YOUR ASSIGNMENT
Exactly the lines below from the one with "findSome?_congr_mem fun st hst => by" up to and including the one with "(record : BitVec 64)" make up the answer, with nothing else added.

★ ★ ★ ★ ★

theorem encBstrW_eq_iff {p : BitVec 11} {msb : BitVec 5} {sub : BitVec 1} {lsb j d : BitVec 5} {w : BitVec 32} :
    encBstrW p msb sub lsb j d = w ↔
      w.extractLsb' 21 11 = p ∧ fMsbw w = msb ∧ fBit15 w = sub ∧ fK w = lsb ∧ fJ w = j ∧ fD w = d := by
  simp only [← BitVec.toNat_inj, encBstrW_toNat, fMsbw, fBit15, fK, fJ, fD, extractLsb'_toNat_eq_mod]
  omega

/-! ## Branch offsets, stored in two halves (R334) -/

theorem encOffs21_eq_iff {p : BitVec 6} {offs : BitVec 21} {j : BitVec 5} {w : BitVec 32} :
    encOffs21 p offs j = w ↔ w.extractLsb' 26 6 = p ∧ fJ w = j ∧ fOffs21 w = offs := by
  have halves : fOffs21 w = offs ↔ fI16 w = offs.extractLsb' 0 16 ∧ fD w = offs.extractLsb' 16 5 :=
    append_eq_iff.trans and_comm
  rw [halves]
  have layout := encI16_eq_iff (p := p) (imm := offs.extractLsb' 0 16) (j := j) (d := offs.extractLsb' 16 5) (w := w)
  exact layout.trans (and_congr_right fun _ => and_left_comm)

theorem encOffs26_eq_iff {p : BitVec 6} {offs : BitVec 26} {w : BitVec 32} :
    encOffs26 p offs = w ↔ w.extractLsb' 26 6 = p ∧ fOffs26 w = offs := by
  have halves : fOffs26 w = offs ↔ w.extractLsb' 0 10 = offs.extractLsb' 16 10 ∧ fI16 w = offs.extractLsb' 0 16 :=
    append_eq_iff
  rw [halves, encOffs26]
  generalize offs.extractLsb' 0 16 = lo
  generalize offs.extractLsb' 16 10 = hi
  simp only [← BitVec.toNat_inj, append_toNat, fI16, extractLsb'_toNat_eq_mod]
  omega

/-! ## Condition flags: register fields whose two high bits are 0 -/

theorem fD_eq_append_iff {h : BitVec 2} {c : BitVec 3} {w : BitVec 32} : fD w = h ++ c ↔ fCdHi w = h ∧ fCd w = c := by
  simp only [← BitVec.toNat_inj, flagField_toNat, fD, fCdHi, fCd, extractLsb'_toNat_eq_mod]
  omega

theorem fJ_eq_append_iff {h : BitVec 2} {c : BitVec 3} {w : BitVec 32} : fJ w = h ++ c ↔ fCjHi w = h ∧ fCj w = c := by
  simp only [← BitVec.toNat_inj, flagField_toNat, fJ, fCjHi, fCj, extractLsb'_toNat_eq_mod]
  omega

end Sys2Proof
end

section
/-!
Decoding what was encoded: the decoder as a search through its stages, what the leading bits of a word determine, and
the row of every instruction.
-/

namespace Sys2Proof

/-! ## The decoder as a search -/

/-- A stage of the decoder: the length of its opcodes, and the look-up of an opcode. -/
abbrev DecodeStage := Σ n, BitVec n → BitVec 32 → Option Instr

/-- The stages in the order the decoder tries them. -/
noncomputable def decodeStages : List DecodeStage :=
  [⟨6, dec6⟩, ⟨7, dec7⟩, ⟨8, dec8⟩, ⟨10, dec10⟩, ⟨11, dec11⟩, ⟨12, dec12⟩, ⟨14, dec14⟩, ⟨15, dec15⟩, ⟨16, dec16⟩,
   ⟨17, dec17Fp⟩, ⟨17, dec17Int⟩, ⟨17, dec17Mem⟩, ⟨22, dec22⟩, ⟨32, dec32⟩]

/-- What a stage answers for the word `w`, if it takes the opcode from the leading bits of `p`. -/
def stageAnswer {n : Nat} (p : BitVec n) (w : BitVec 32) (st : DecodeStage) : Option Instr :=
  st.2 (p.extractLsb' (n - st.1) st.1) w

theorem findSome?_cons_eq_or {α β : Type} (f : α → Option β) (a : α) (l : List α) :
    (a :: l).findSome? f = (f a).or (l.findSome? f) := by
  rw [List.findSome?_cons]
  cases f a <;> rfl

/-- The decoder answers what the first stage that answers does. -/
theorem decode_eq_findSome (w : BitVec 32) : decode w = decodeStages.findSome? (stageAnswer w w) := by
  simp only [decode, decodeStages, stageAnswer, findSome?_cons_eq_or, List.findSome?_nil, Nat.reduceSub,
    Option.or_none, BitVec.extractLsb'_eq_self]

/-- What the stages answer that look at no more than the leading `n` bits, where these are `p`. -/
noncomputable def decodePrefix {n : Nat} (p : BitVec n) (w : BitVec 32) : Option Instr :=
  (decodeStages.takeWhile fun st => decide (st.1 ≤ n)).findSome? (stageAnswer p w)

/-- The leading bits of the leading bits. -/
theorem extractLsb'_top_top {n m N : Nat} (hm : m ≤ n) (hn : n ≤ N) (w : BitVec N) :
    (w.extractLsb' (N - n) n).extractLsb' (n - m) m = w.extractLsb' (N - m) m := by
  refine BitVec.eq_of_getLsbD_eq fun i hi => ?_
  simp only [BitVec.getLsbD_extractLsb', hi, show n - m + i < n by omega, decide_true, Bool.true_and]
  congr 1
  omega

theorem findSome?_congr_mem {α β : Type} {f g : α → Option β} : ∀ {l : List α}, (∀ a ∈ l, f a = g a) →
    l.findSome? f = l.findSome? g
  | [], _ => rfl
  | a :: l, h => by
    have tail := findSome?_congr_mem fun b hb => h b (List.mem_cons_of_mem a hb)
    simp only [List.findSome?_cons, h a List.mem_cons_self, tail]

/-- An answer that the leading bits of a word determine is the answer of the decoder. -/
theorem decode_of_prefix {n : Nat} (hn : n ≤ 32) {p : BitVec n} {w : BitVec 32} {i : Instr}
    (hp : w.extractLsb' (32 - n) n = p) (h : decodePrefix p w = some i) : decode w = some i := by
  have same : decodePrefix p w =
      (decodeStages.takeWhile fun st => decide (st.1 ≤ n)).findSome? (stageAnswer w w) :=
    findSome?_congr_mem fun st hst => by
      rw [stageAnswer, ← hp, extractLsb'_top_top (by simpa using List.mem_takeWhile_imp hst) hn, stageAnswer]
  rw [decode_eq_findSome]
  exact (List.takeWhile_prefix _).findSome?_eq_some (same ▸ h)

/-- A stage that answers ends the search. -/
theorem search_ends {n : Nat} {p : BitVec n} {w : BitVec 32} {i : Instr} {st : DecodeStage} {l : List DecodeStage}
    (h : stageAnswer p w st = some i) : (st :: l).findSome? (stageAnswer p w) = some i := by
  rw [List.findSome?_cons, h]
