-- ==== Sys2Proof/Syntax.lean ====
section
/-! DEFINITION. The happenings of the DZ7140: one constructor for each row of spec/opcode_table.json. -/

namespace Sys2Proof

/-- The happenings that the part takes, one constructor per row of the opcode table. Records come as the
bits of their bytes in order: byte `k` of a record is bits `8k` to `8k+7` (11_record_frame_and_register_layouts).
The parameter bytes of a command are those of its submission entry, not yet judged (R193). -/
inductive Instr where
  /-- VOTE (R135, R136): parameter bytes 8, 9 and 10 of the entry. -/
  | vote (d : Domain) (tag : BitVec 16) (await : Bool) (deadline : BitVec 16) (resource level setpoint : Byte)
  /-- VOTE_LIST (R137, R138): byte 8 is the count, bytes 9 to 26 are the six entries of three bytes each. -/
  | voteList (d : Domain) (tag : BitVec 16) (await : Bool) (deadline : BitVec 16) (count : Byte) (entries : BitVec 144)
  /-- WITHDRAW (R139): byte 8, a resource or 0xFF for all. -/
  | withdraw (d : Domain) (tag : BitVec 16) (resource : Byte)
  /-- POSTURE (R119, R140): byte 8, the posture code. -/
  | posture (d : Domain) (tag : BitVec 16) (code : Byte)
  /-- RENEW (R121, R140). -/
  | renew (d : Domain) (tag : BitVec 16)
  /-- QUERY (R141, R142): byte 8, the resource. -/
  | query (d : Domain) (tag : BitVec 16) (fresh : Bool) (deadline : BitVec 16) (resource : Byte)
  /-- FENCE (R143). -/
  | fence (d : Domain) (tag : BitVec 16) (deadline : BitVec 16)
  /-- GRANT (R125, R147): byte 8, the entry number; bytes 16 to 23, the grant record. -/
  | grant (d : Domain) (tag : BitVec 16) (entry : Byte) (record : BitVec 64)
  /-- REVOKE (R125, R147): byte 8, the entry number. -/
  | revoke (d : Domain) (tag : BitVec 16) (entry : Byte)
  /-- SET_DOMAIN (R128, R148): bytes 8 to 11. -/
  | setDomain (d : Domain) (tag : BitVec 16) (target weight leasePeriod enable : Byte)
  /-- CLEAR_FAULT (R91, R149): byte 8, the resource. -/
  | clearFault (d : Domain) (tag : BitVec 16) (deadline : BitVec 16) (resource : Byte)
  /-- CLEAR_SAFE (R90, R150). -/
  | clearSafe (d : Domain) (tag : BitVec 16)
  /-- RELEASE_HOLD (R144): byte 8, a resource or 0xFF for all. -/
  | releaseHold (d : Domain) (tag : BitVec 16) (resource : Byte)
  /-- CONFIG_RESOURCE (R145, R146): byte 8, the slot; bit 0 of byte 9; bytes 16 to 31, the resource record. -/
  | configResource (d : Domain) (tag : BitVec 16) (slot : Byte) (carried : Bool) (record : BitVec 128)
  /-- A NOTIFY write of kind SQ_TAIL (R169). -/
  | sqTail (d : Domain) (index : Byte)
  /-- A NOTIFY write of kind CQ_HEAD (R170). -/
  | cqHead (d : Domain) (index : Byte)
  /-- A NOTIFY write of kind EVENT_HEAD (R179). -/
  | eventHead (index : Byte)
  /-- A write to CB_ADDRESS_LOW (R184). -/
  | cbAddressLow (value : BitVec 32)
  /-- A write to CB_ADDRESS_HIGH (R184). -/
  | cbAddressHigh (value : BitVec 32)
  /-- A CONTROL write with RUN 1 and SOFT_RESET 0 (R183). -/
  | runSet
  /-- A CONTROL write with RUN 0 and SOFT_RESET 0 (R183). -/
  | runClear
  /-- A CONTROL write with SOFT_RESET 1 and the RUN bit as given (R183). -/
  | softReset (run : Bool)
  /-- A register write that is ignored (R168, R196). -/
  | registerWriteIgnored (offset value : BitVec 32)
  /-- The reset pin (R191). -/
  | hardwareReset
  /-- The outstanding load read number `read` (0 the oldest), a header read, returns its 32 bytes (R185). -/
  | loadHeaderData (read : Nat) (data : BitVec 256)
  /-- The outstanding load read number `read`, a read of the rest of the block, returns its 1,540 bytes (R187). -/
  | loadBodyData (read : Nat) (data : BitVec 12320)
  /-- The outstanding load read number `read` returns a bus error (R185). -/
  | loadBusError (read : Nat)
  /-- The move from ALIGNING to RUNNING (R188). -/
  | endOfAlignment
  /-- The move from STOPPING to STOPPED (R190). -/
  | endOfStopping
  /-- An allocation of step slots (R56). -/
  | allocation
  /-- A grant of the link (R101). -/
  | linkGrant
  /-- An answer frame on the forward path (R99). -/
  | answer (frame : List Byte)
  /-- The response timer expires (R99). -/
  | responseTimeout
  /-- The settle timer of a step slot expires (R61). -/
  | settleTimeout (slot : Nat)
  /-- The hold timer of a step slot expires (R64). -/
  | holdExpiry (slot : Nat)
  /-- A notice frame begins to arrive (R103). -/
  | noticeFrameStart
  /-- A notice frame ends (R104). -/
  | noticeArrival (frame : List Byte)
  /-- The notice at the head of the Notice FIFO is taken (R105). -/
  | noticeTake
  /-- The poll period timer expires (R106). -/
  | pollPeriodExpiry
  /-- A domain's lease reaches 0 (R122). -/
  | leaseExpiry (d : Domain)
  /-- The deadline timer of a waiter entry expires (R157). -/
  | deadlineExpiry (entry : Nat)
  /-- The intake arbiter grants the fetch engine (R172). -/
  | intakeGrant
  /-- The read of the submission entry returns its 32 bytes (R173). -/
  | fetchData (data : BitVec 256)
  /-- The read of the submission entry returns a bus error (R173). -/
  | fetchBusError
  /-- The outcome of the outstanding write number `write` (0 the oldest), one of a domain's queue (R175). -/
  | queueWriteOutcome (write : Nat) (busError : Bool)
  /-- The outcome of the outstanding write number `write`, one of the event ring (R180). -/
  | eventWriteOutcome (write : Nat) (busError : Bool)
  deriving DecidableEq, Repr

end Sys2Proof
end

★ ★ ★ ★ ★

ANSWER TO THIS PROBLEM
    findSome?_congr_mem fun st hst => by
      rw [stageAnswer, ← hp, extractLsb'_top_top (by simpa using List.mem_takeWhile_imp hst) hn, stageAnswer]
  rw [decode_eq_findSome]
  exact (List.takeWhile_prefix _).findSome?_eq_some (same ▸ h)

/-- A stage that answers ends the search. -/
theorem search_ends {n : Nat} {p : BitVec n} {w : BitVec 32} {i : Instr} {st : DecodeStage} {l : List DecodeStage}
    (h : stageAnswer p w st = some i) : (st :: l).findSome? (stageAnswer p w) = some i := by
  rw [List.findSome?_cons, h]
-- ==== Sys2Proof/Syntax.lean ====
section
/-! DEFINITION. The happenings of the DZ7140: one constructor for each row of spec/opcode_table.json. -/

namespace Sys2Proof

/-- The happenings that the part takes, one constructor per row of the opcode table. Records come as the
bits of their bytes in order: byte `k` of a record is bits `8k` to `8k+7` (11_record_frame_and_register_layouts).
The parameter bytes of a command are those of its submission entry, not yet judged (R193). -/
inductive Instr where
  /-- VOTE (R135, R136): parameter bytes 8, 9 and 10 of the entry. -/
  | vote (d : Domain) (tag : BitVec 16) (await : Bool) (deadline : BitVec 16) (resource level setpoint : Byte)
  /-- VOTE_LIST (R137, R138): byte 8 is the count, bytes 9 to 26 are the six entries of three bytes each. -/
  | voteList (d : Domain) (tag : BitVec 16) (await : Bool) (deadline : BitVec 16) (count : Byte) (entries : BitVec 144)
  /-- WITHDRAW (R139): byte 8, a resource or 0xFF for all. -/
  | withdraw (d : Domain) (tag : BitVec 16) (resource : Byte)
  /-- POSTURE (R119, R140): byte 8, the posture code. -/
  | posture (d : Domain) (tag : BitVec 16) (code : Byte)
  /-- RENEW (R121, R140). -/
  | renew (d : Domain) (tag : BitVec 16)
  /-- QUERY (R141, R142): byte 8, the resource. -/
  | query (d : Domain) (tag : BitVec 16) (fresh : Bool) (deadline : BitVec 16) (resource : Byte)
  /-- FENCE (R143). -/
  | fence (d : Domain) (tag : BitVec 16) (deadline : BitVec 16)
  /-- GRANT (R125, R147): byte 8, the entry number; bytes 16 to 23, the grant record. -/
  | grant (d : Domain) (tag : BitVec 16) (entry : Byte) (record : BitVec 64)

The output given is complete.